Edit: I was missing a group_by to ensure that values are only being scaled against other values in their own group. The "sanity check" (that I clearly didn't do) is that values for Mexico in 2001 should have a scaled value of 1, and same for USA and any other countries.
library(tidyverse)
set.seed(42)
mexico <- tibble(Year=2000:2004, Country='Mexico', A=10:14+rnorm(5), B=20:24+rnorm(5))
usa <- tibble(Year=2000:2004, Country='USA', A=30:34+rnorm(5), B=40:44+rnorm(5))
table <- rbind(mexico, usa)
table %>%
group_by(Country) %>%
mutate(A_base2001 = A / A[Year == 2001], B_base2001 = B / B[Year == 2001])
#> # A tibble: 10 x 6
#> # Groups: Country [2]
#> Year Country A B A_base2001 B_base2001
#> <int> <chr> <dbl> <dbl> <dbl> <dbl>
#> 1 2000 Mexico 11.4 19.9 1.09 0.884
#> 2 2001 Mexico 10.4 22.5 1 1
#> 3 2002 Mexico 12.4 21.9 1.18 0.973
#> 4 2003 Mexico 13.6 25.0 1.31 1.11
#> 5 2004 Mexico 14.4 23.9 1.38 1.06
#> 6 2000 USA 31.3 40.6 0.940 0.998
#> 7 2001 USA 33.3 40.7 1 1
#> 8 2002 USA 30.6 39.3 0.920 0.966
#> 9 2003 USA 32.7 40.6 0.983 0.996
#> 10 2004 USA 33.9 45.3 1.02 1.11
Created on 2018-05-23 by the reprex package (v0.2.0).

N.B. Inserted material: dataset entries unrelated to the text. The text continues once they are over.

/-- The channels of a peer as chmap has them (R420). -/
def chmapReg (s : State) (p : Nat) : RegPlace :=
  let cs := (peerAt s p).chans
  let v := cs.zipIdx.foldl (fun n c => n + c.1 * 2 ^ (20 + 10 * c.2)) 0
  ⟨BitVec.ofNat 64 (2 ^ 60 - 2 ^ 20), BitVec.ofNat 64 v, fun v s =>
    updPeer s p fun r => { r with chans := (List.range 4).map fun k => bits v (20 + 10 * k) 10 }⟩

/-- The writable registers by offset (R366, R406, R407, R412, R420, R427, R438); chmap, the export entries and the groups
only while fctl.en = 0. -/
def regPlace (s : State) (r : Nat) : Option RegPlace :=
  if r = 0x10 then
    some ⟨BitVec.ofNat 64 (2 ^ 48 - 2 ^ 36), BitVec.ofNat 64 (s.host.apbase * 2 ^ 36), fun v s =>
      { s with host := { s.host with apbase := v.toNat / 2 ^ 36 } }⟩
  else if r = 0x2000 then
    some ⟨BitVec.ofNat 64 (2 ^ 16 - 1), BitVec.ofNat 64 s.host.budget, fun v s =>
      { s with host := { s.host with budget := v.toNat } }⟩
  else if r / 0x100 / 4 = 0x10 ∧ r % 0x100 = 0 then
    let d := r / 0x100 % 4
    let x := mapGet s.rhdCtl ⟨false, 0, 0⟩ d
    some ⟨0x11F, BitVec.ofNat 64 (x.ways + boolBit x.capen * 2 ^ 8), fun v s =>
      { s with rhdCtl := mapSet s.rhdCtl d { x with ways := bits v 0 5, capen := v.getLsbD 8 } }⟩
  else if 0x10000 ≤ r ∧ r < 0x11000 then jobReg s ((r - 0x10000) / 0x40) (r % 0x40)
  else if r = 0x20000 then
    some ⟨0xFFFF01, BitVec.ofNat 64 (boolBit s.fabricEn + s.fabricThr * 2 ^ 8 + s.fabricRtmax * 2 ^ 16), fun v s =>
      if v.getLsbD 0 && !s.fabricEn then
        match execFabricEnable v.toNat s with
        | .next s => s
        | _ => s
      else
        let s : State := { s with fabricThr := bits v 8 8, fabricRtmax := bits v 16 8 }
        if s.fabricEn && !v.getLsbD 0 then disableFabric s else s⟩
  else if s.fabricEn then none
  else if 0x20800 ≤ r ∧ r < 0x21000 then some (chmapReg s ((r - 0x20800) / 8))
  else if 0x24000 ≤ r ∧ r < 0x26000 then exportReg s ((r - 0x24000) / 32) (r % 32)
  else if 0x26000 ≤ r ∧ r < 0x28000 then
    let k := (r - 0x26000) / 8
    some ⟨BitVec.ofNat 64 (2 ^ 63 + 2 ^ 48 - 1), mapGet s.mcast 0 k, fun v s => { s with mcast := mapSet s.mcast k v }⟩
  else none

/-- gstat.alert cleared (R406, R413). -/
def clearAlert (s : State) : State := { s with host := { s.host with alert := false } }

/-- A write of the register region (R406): only the fields, or parts of fields, in its bytes change; any access that is not one
aligned 4-byte or 8-byte access, and one of no register, is discarded. -/
def writeRegister (s : State) (off n : Nat) (value : Word) : State :=
  let r := off / 8 * 8
  match accessMask (off % 8) n with
  | none => s
  | some m =>
    let v := (value <<< (8 * (off % 8))) &&& m
    if r = 0 then (if v.getLsbD 6 then clearAlert s else s)
    else if 0x10000 ≤ r ∧ r < 0x11000 ∧ r % 0x40 = 0x30 then
      (if m.getLsbD 0 then jobCommand s ((r - 0x10000) / 0x40) (bits v 0 2) else s)
    else
      match regPlace s r with
      | none => s
      | some p => p.put ((p.value &&& ~~~(m &&& p.mask)) ||| (v &&& p.mask)) s

/-- REGISTER_WRITE (R406). -/
def execRegisterWrite (off n : Nat) (value : Word) (s : State) : Out := posted s (.next (writeRegister s off n value))

/-- A register without fields that a read clears, as a read finds it (R6, R366, R406, R407, R412, R416, R420, R427, R438, R443): a field
of W access and a reserved one read as 0. -/
def registerWord (s : State) (r : Nat) : Option Word :=
  if r = 0 then some (gstatWord s)
  else if 0x2100 ≤ r ∧ r < 0x2120 then (fenceLists s)[(r - 0x2100) / 8]?
  else if 0x8000 ≤ r ∧ r < 0xC000 then
    some (((mapGet s.orphans [] ((r - 0x8000) / 64))[r % 64 / 8]?).getD 0)
  else if 0x10000 ≤ r ∧ r < 0x11000 then
    let j := (r - 0x10000) / 0x40
    let x := jobAt s j
    match r % 0x40 with
    | 0x18 => some (BitVec.ofNat 64 (x.logrd + x.logwr * 2 ^ 16 + x.logsize * 2 ^ 32))
    | 0x20 => some (BitVec.ofNat 64 x.jlost)
    | 0x30 => some 0
    | 0x38 => some (BitVec.ofNat 64 (match x.state with
        | .free => 0
        | .armed => 1
        | .live => 2
        | .ending => 3))
    | o => (jobReg s j o).map fun p => p.value
  else if r = 0x20018 then
    some (BitVec.ofNat 64 (s.refused.req + s.refused.entry * 2 ^ 32 + s.refused.why * 2 ^ 40))
  else if r = 0x20020 then some (BitVec.ofNat 64 s.refused.target)
  else if 0x20800 ≤ r ∧ r < 0x21000 then
    let p := peerAt s ((r - 0x20800) / 8)
    some ((chmapReg s ((r - 0x20800) / 8)).value
      ||| BitVec.ofNat 64 ((p.act.map fun k => 2 ^ k).sum + boolBit p.reach * 2 ^ 63))
  else if 0x24000 ≤ r ∧ r < 0x26000 then (exportReg s ((r - 0x24000) / 32) (r % 32)).map fun p => p.value
  else if 0x26000 ≤ r ∧ r < 0x28000 then some (mapGet s.mcast 0 ((r - 0x26000) / 8))
  else (regPlace s r).map fun p => p.value
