/-- R159 to R162: VREDS, VREDM, VDOT, VSCAN and VPERM complete, with the result of their fold and its flags, where their thread's
vector registers have no parity error. On integers: the sum, the extremum and the dot product of all lanes, onto vd's initial value, go
to the low bits of vd with zeros above; the running sums and the running maxima of a scan go to the lanes; VPERM gathers lanes, zero
where the index is past the last.
R158: VCVT completes, where its thread's vector registers have no parity error: it converts the elements of the part p that its vs2
field names: for equal widths and for widening, every lane of vd; for narrowing, the part's lanes, the others keeping their bits.
Each flag is raised if the conversion of one of those elements raises it. -/
def Obligations.VectorFoldsAndConversion : Prop :=
  (VectorComputes .vreds (fun et _ a _ d => vreds et a d) ∧ VectorComputes .vredm (fun et md a _ d => vredm et md a d)
    ∧ VectorComputes .vdot (fun et _ a b d => vdot et a b d) ∧ VectorComputes .vscan (fun et md a b _ => vscan et md a b)
    ∧ VectorComputes .vperm (fun et _ a b _ => vperm et a b)
    ∧ ∀ (et : Nat) (a b d : Vec), et < 8 →
      let w := etBits et
      let x (v : Vec) (j : Nat) : Int := intVal et (lane v w j)
      let extremum (f : Int → Int → Int) (z : Int) (n : Nat) : Int := ((List.range n).map (x a)).foldl f z
      (vreds et a d = (BitVec.ofInt 512 (((lane d 64 0 : Int) + ((List.range (512 / w)).map (x a)).sum) % 2 ^ 64), 0))
      ∧ (vredm et 0 a d = (BitVec.ofInt 512 (extremum max (x d 0) (512 / w) % 2 ^ w), 0))
      ∧ (vredm et 1 a d = (BitVec.ofInt 512 (extremum min (x d 0) (512 / w) % 2 ^ w), 0))
      ∧ (vdot et a b d
          = (BitVec.ofInt 512 (((lane d 64 0 : Int) + ((List.range (512 / w)).map fun j => x a j * x b j).sum) % 2 ^ 64), 0))
      ∧ (∀ j, j < 512 / w → lane (vscan et 0 a b).1 w j
          = ((x b (512 / w - 1) + ((List.range (j + 1)).map (x a)).sum) % 2 ^ w).toNat)
      ∧ (∀ j, j < 512 / w → lane (vscan et 1 a b).1 w j = (extremum max (x b (512 / w - 1)) (j + 1) % 2 ^ w).toNat)
      ∧ ∀ j, j < 512 / w → lane (vperm et a b).1 w j = if lane b w j < 512 / w then lane a w (lane b w j) else 0)
  ∧ (∀ (s : State) (vd vs1 p : VReg) (et : BitVec 4) (md : BitVec 2) (st : BitVec 4), et.toNat < 11 → st.toNat < 11 →
      Starts0 s (.vcvt vd vs1 p et md st) .any none → VectorsGood s →
      let wd := etBits et.toNat
      let ws := etBits st.toNat
      let a := getV (ctxAt s s.cur) vs1
      let d := getV (ctxAt s s.cur) vd
      let cv (i : Nat) := convert et.toNat st.toNat (md == 1) (lane a ws i)
      let first := if ws ≤ wd then p.toNat * (512 / wd) else 0
      ∃ (t : State) (r : Vec × VFlags), exec (.vcvt vd vs1 p et md st) s = .next t ∧ VectorResult s t vd r.1 r.2
        ∧ (ws ≤ wd → ∀ j, j < 512 / wd → lane r.1 wd j = (cv (first + j)).1 % 2 ^ wd)
        ∧ (wd < ws → ∀ j, j < 512 / wd → lane r.1 wd j
            = if p.toNat * (512 / ws) ≤ j ∧ j < (p.toNat + 1) * (512 / ws) then (cv (j - p.toNat * (512 / ws))).1 % 2 ^ wd
              else lane d wd j)
        ∧ ∀ k, k < 5 → (r.2.getLsbD k = true ↔ ∃ j, j < 512 / max wd ws ∧ (cv (first + j)).2.getLsbD k = true))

Inspired by Camille's answer, I found one simple approach that that scales well:
table %>%
gather(variable, value, -Year, -Country) %>%
group_by(Country, variable) %>%
mutate(value=100*value/value[Year == 2001]) %>%
spread(variable, value)
# A tibble: 10 x 4
# Groups: Country [2]
Year Country A B
<int> <chr> <dbl> <dbl>
1 2000 Mexico 109. 88.4
2 2000 USA 94.0 99.8
3 2001 Mexico 100. 100
4 2001 USA 100 100
5 2002 Mexico 118. 97.3
6 2002 USA 92.0 96.6
7 2003 Mexico 131. 111.
8 2003 USA 98.3 99.6
9 2004 Mexico 138. 106.
10 2004 USA 102. 111.
Preserving the the original values alongside the scaled ones takes more work. Here are two approaches. One of them uses an extra gather call to produce two variable-name columns (one indicating the series name, the other marking original or scaled), then unifying them into one column and reformatting.
table %>%
gather(variable, original, -Year, -Country) %>%
group_by(Country, variable) %>%
mutate(scaled=100*original/original[Year == 2001]) %>%
gather(scaled, value, -Year, -Country, -variable) %>%
unite(variable_scaled, variable, scaled, sep='_') %>%
mutate(variable_scaled=gsub("_original", "", variable_scaled)) %>%
spread(variable_scaled, value)
# A tibble: 10 x 6
# Groups: Country [2]
Year Country A A_scaled B B_scaled
<int> <chr> <dbl> <dbl> <dbl> <dbl>
1 2000 Mexico 11.4 109. 19.9 88.4
2 2000 USA 31.3 94.0 40.6 99.8
3 2001 Mexico 10.4 100. 22.5 100
4 2001 USA 33.3 100 40.7 100
5 2002 Mexico 12.4 118. 21.9 97.3
6 2002 USA 30.6 92.0 39.3 96.6
7 2003 Mexico 13.6 131. 25.0 111.
8 2003 USA 32.7 98.3 40.6 99.6
9 2004 Mexico 14.4 138. 23.9 106.
10 2004 USA 33.9 102. 45.3 111.
A second equivalent approach creates a new table with the columns scaled "in place" and then merges it back into with the original one.
table %>%
gather(variable, value, -Year, -Country) %>%
group_by(Country, variable) %>%
mutate(value=100*value/value[Year == 2001]) %>%
ungroup() %>%
mutate(variable=paste(variable, 'scaled', sep='_')) %>%
spread(variable, value) %>%
inner_join(table)
Joining, by = c("Year", "Country")
# A tibble: 10 x 6
Year Country A_scaled B_scaled A B
<int> <chr> <dbl> <dbl> <dbl> <dbl>
1 2000 Mexico 109. 88.4 11.4 19.9
2 2000 USA 94.0 99.8 31.3 40.6
3 2001 Mexico 100. 100 10.4 22.5
4 2001 USA 100 100 33.3 40.7
5 2002 Mexico 118. 97.3 12.4 21.9
6 2002 USA 92.0 96.6 30.6 39.3
7 2003 Mexico 131. 111. 13.6 25.0
8 2003 USA 98.3 99.6 32.7 40.6
9 2004 Mexico 138. 106. 14.4 23.9
10 2004 USA 102. 111. 33.9 45.3
It's possible to replace the final inner_join with arrange(County, Year) %>% select(-Country, -Year) %>% bind_cols(table), which may perform better for some data sets, though it orders the columns suboptimally.